Jesus knew the history of the Samaritans. He knew that the history “remembered” by the contemporary Jewish teachers was selective.
What did his contemporaries remember? Very likely, they remembered a few Samaritans who, about the time Jesus was born, polluted the Jerusalem Temple: they spread bones within it, to make it ritually impure. They did this as retaliation for what the Jews did about a century earlier: they destroyed the Temple of the Samaritans on Mount Gerizim.
In all our eagerness to be good people, we focus on repetitive “doing, caring.” We focus on wound treatment and healing. We try not to offend.
But Jesus did offend. He offended the lawyer. He offended the religious and political leaders. He showed them how they labelled people, made them into “degraded humanity.” Through selective retelling of history.
If we are faithful to Jesus, we will hear and tell his stories faithfully. We will be good neighbours to “the establishment” as well as to those who are physically hurting. We will tell the stories which the establishment suppresses. We will speak like Oded and Jesus. Boldly, truthfully.
We must not forget that the lawyer phrased his question, and Jesus answered, in relation to “eternal life.”
We must not forget that if Jesus told the story today, it would be different. The Good Samaritan would form a committee to get the government to improve the road so there would be no darkness, no bends, no bushes for bandits to hide. And establish a 24-7 quick response rescue service.
We must not forget that showing compassion is more important than asking who we should be nice to, or who our neighbours are.
We must not forget that Jesus’ teaching about the Good Samaritan isn’t a complete description of what it means to be a good neighbour.

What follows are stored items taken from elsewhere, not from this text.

-- ==== Sys2Proof/Tests/Slice0.lean ====
section
/-!
SUPPORT. The model's own tests: ill-formed commands that the check refuses, commands on small states against the spec's
worked values, and for each statement with hypotheses a state and operands that meet them, clause by clause.
-/
namespace Sys2Proof.Tests
open Sys2Proof.Machine

set_option linter.unusedSimpArgs false
-- one theorem after the other: each waits for the kernel to have checked those before it
set_option Elab.async false

/-! ### Small states -/

/-- A unit in READY at address 1, its UP link and its PLL locked, Cantle running, DRAM usable. -/
def ready : State :=
  { State.reset with
    pwr := { Power.init with dev := .ready, address := 1, laserEn := true, vcore := true, pwrEn := true }
    pll := { Pll.init with state := .locked, refclk := true, freqCode := 8, refPresent := true, cfg := pllReset 8 }
    mem := { Mem.init with usable := true }
    can := { Cantle.init with running := true }
    harn := { Harness.init with up := .locked } }

/-- A request by the harness to address 1. -/
def toOne : Origin := ⟨.harness, 1⟩

/-- A sealed request packet. -/
def req (op : BitVec 8) (p : List Word) : Packet :=
  reseal { addr := 1, isReply := false, retry := false, seq := 7, opcode := op, length := BitVec.ofNat 8 p.length,
           status := 0, detail := 0, reserved := 0, payload := p, crc := 0, cut := false }

def start (n : Nat) : State := { State.reset with pwr := { Power.init with dev := .starting n } }

/-- The next state, if there is one. -/
def next (r : Out) : Option State := match r with | .next t => some t | _ => none

/-! ### Ill-formed commands -/

theorem test_illformed_requests :
    (Instr.nop ⟨.harness, 64⟩ []).wellFormed = false ∧ (Instr.paramGet toOne (List.replicate 33 0)).wellFormed = false ∧
    (Instr.resetLevel0 ⟨.uart, 64⟩ 0).wellFormed = false ∧ (Instr.nop toOne []).wellFormed = true := by decide

theorem test_illformed_indices :
    (Instr.baselineCaptureDone 8).wellFormed = false ∧ (Instr.dmaAbortDone 16).wellFormed = false ∧
    (Instr.memReadDone 16 .ok).wellFormed = false ∧ (Instr.calStepTimeout 17).wellFormed = false ∧
    (Instr.tinEdge 11 false).wellFormed = false ∧ (Instr.holdoffElapsed 512).wellFormed = false ∧
    (Instr.sliceSwap 8).wellFormed = false ∧ (Instr.brownout 13).wellFormed = false ∧ (Instr.brownout 0).wellFormed = false ∧
    (Instr.overtempTrip 12).wellFormed = false ∧ (Instr.clampDetection 8 0).wellFormed = false ∧
    (Instr.mramScrub 5 0 none false).wellFormed = false := by decide

theorem test_illformed_values :
    (Instr.refChoice true 12).wellFormed = false ∧ (Instr.cantleBootVerifyDone 9 0).wellFormed = false ∧
    (Instr.dramPanicBegin 17 0).wellFormed = false ∧ (Instr.creditGrant 256).wellFormed = false ∧
    (Instr.calStepDone [{ group := 17, trims := [], temp := 0, figures := [], slices := [], rings := [] }]).wellFormed = false ∧
    (Instr.monitorSample [] []).wellFormed = false ∧ (Instr.processMonitorSample []).wellFormed = false ∧
    (Instr.requestReceived (req 0 (List.replicate 33 0))).wellFormed = false := by decide +kernel

/-! ### Single commands -/

/-- 0xE3069283 over "123456789" (R94). -/
theorem test_crc : crc32c [0x31, 0x32, 0x33, 0x34, 0x35, 0x36, 0x37, 0x38, 0x39] = 0xE3069283 := by decide +kernel

/-- The island after VAON power-on (R44). -/
theorem test_vaon : next (step { State.reset with pending := [.vaonPowerOn] }) = some State.reset := by decide +kernel

/-- The square root that a number of 60 binary digits gives, and arg of 1 + j: one eighth of a cycle (R177). -/
theorem test_functions : isqrt (2 * 10 ^ 12) = 1414213 ∧ angle40 (5, 5) = 2 ^ 37 ∧ angle40 (0, -3) = -2 ^ 38 ∧
    angle40 (-1, 0) = 2 ^ 39 ∧ log2Q 8 2 = 2 * 2 ^ 40 := by decide +kernel

/-- K28.5, the comma of the harness, at both disparities; K28.1 is no symbol of the timing pair (Table 05-1). -/
theorem test_symbols : (Symbol.k 28 5).encode false = (0b0011111010, true) ∧
    (Symbol.k 28 5).encode true = (0b1100000101, false) ∧ decodeSymbol dataControls false 0b0011111010 = some (.k 28 5) ∧
    decodeSymbol timingControls false ((Symbol.k 28 1).encode false).1 = none := by decide +kernel

/-- Byte i of a hide word goes to lane i (R308); an ALIGN stands after 128 columns (R309). -/
theorem test_columns : ((Column.data 0x0807060504030201).lane 2).byte = 3 ∧
    (withAlign 0 (List.replicate 129 Column.idle)).getD 128 .idle = .align := by decide +kernel

/-- Five cycles of TMS = 1 reset the TAP from every state (IEEE 1149.1, R38). -/
theorem test_tap : ∀ t ∈ [Tap.shiftDr, .shiftIr, .pauseIr, .captureDr, .updateIr, .exit2Dr, .runTestIdle],
    (List.range 5).foldl (fun t _ => t.next true) t = .testLogicReset := by decide

/-- With BYPASS in force a bit of TDI reaches TDO one period of TCK later (IEEE 1149.1, R38). -/
theorem test_bypass : pinTdo (tckPeriod true false true { State.reset with pwr := { State.reset.pwr with
    tap := { state := .shiftDr, instr := some [true, true], shift := [false] } } }) = .high := by decide

/-- SHA-256 over "abc", its first bytes (R393). -/
theorem test_sha256 : (sha256 [0x61, 0x62, 0x63]).take 4 = [0xba, 0x78, 0x16, 0xbf] := by decide +kernel

/-- The pins stand in their reset states after reset (R30). -/
theorem test_reset_pins : PinsInReset State.reset ∧ LinesInReset State.reset ∧ pinTdo State.reset = .hiZ := by
  refine ⟨⟨fun d => ?_, by decide, fun n => rfl, by decide, rfl, fun n => rfl, rfl, rfl, fun n => rfl,
    fun p n h => by rcases h with h | h | h <;> subst h <;> rfl⟩, ⟨by decide, by decide, fun p b => by cases p <;> cases b <;> decide⟩, by decide⟩
  cases d <;> exact ⟨rfl, rfl, rfl, rfl, rfl, fun i => congrArg PinLevel.drive (Nat.zero_testBit i), rfl, rfl⟩

theorem test_step_front : next (step { ready with pending := [.hopDelayUpReceived 5, .latFcLock] }) =
    some { ready with harn := { ready.harn with hopUp := 5 }, pending := [.latFcLock] } := by decide +kernel

/-- An undefined opcode is BAD_OPCODE (R96). -/
theorem test_bad_opcode : (respond toOne (req 0x14 []) ready).1.status = 0x10 := by decide +kernel

/-- A NOP by packet is answered OK with its SEQ kept for a retry (R98). -/
theorem test_nop_packet : (next (exec (.requestReceived (req 0 [])) ready)).bind (fun t =>
    t.brg.storedH.map fun e => (e.seq, e.reply.status)) = some (7, 0) := by decide +kernel
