-- ==== Sys2Proof/Machine/Device.lean ====
section
/-! DEFINITION. The requests that concern the part as a whole or its link: IDENTIFY, READ STATUS, RESET (chapter 11), SET
NOTICE MASK (chapter 3), MOVE LINK (chapter 2), SET FRAME FORMAT and SET LANES (chapter 1). -/

namespace Sys2Proof.Machine

/-- The body of an IDENTIFY reply (R173, R185). -/
def identityWords (l : Link) : List Payload :=
  [0x2A7#12 ++ 0x640#12,
   1#8 ++ 0#2 ++ l.inb ++ 0#2 ++ l.outb,
   64#8 ++ 66#8 ++ 4#8,
   8#8 ++ 8#8 ++ 16#8,
   4#8 ++ 8#8 ++ 16#8,
   8192]

/-- IDENTIFY (R173). -/
def takeIdentify (body : List Payload) (s : State) : Taken :=
  checked (readNone body) fun _ => .done s (identityWords s.link)

/-- The body of a READ STATUS reply (R174, R185). -/
def statusWords (s : State) : List Payload :=
  let t := s.timing
  (t.state.code ++ bit t.clockAbsent ++ bit t.format.sixteen ++ bit t.format.delayOne ++ t.format.sense.code
      ++ t.inLanes ++ t.outLanes ++ bit s.commit.isSome ++ ((s.commit.map (·.gate.code)).getD 0 : BitVec 1)
      ++ s.notices.lost : Payload)
    :: longPair t.frameNo
    ++ [low16 ((s.commit.map (·.limit)).getD 0), low16 ((s.commit.map (·.elapsed)).getD 0),
        low16 t.lockLosses, low16 t.searchEntries, low16 s.parser.crcErrors, low16 s.parser.abandoned,
        low16 s.parser.discards, low16 s.parser.stray]

/-- R175: the six status counters become 0. -/
def State.clearCounters (s : State) : State :=
  (s.setTiming { s.timing with lockLosses := 0, searchEntries := 0 }).setParser
    { s.parser with crcErrors := 0, abandoned := 0, discards := 0, stray := 0 }

/-- READ STATUS (R174, R175). -/
def takeReadStatus (body : List Payload) (s : State) : Taken :=
  checked (readClear body) fun clear => .done (if clear then s.clearCounters else s) (statusWords s)

/-- R177: RESET ROUTING on the state. -/
def State.resetRouting (s : State) : State :=
  let s1 := match s.commit with
    | none => s
    | some c => s.endCommit c .commitCancelled
  s1.clearRoutes.clearMixer

/-- The reply of RESET (R176, R185). -/
def resetWords (scope : BitVec 2) (cancelled : Option Commit) : List Payload :=
  [0#8 ++ ((cancelled.map (·.tag)).getD 0 : Tag) ++ 0#1 ++ bit cancelled.isSome ++ 0#6 ++ scope]

/-- RESET (R176 to R178). -/
def takeReset (body : List Payload) (s : State) : Taken :=
  checked (readScope body) fun
    | .routing => .done s.resetRouting (resetWords 1 s.commit)
    | .full => .fenced .resetFull (resetWords 2 none)

/-- R55: whether a mask enables a notice's kind. -/
def maskEnables (mask : BitVec 8) (n : Notice) : Bool := mask.getLsbD (n.val.kind - 1)

/-- SET NOTICE MASK (R55). -/
def takeSetNoticeMask (body : List Payload) (s : State) : Taken :=
  checked (readMask body) fun mask =>
    .done (s.setNotices { s.notices with mask := mask, queue := s.notices.queue.filter (maskEnables mask) }) body

/-- R36: a position names an input slot as its source, old or pending. -/
def Position.names (src : Source) : Position → Bool
  | .empty => false
  | .steady c _ | .ramping c _ => c.source == src
  | .draining c _ pend => c.source == src || pend.any fun p => p.source == src

/-- R36: some watch outside DISARMED has the subject. -/
def State.watched (s : State) (sub : Subject) : Bool :=
  s.watches.toList.any fun r => r.state != .disarmed && r.params.any fun p => p.subject == sub

/-- R36: a capture outside IDLE has the subject. -/
def State.captured (s : State) (sub : Subject) : Bool :=
  s.capture.state != .idle && s.capture.subject == some sub

/-- R36, check 4 for the inbound side: the slot is the present one, or nothing names it. -/
def State.inboundFree (s : State) (i : Slot) : Bool :=
  i == s.link.inb ||
    (!(s.staged.toList.any fun e => e.list.any fun c => c.source == i.setWidth 7)
      && !(s.active.toList.any fun e => e.pos.toList.any (Position.names (i.setWidth 7)))
      && !s.watched (.input i) && !s.captured (.input i))

/-- R36, check 4 for the outbound side: the slot is the present one, or its entries are RELEASED and nothing watches or
captures it. -/
def State.outboundFree (s : State) (i : Slot) : Bool :=
  i == s.link.outb ||
    ((s.staged.row i).drive == .released && (s.active.row i).drive == .released
      && !s.watched (.output i) && !s.captured (.output i))

/-- MOVE LINK (R36). -/
def takeMoveLink (body : List Payload) (s : State) : Taken :=
  checked (readMoveLink body) fun (inb, outb) =>
    let t := s.timing
    if !(t.format.present inb && t.format.present outb) then .refused .linkSlotAbsent
    else if !(laneOn t.inLanes inb && laneOn t.outLanes outb) then .refused .laneDisabled
    else if !(s.inboundFree inb && s.outboundFree outb) then .refused .slotInUse
    else .fenced (.moveLink inb outb) body

/-- SET FRAME FORMAT (R16). -/
def takeSetFrameFormat (body : List Payload) (s : State) : Taken :=
  checked (readFormat body) fun f =>
    if !(f.present s.link.inb && f.present s.link.outb) then .refused .linkSlotAbsent
    else .fenced (.setFormat f) body

/-- SET LANES (R18). -/
def takeSetLanes (body : List Payload) (s : State) : Taken :=
  checked (readLanes body) fun (ins, outs) =>
    if laneOn ins s.link.inb && laneOn outs s.link.outb then
      .done (s.setTiming { s.timing with inLanes := ins, outLanes := outs }) body
    else .refused .laneHoldsLink

end Sys2Proof.Machine
end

As Martin Luther King Jr said, it’s not enough to soothe the effects of evil; we must uproot the causes of evil.
We must not forget that although the lawyer saw who the good neighbour was, he could not bring himself to say, “it was the Samaritan.”
Jesus’ stories are mirrors. What do you see in his story of the good Samaritan? Will you tell it? To whom? When? How?
Peace be with you.
[1] 12 years ago, on my personal blog, I wrote Sybil Kathigasu and Chin Peng: Imperialism and Umnoputra. In it, I included several extracts from her book.
[2] I’m surprised the Old Testament passage which accompanies today’s gospel reading in the lectionary is not 2 Chronicles 28. I’m also surprised none of the versions I consulted supply as heading “Good Samaritans” to any part of 2 Chronicles 28.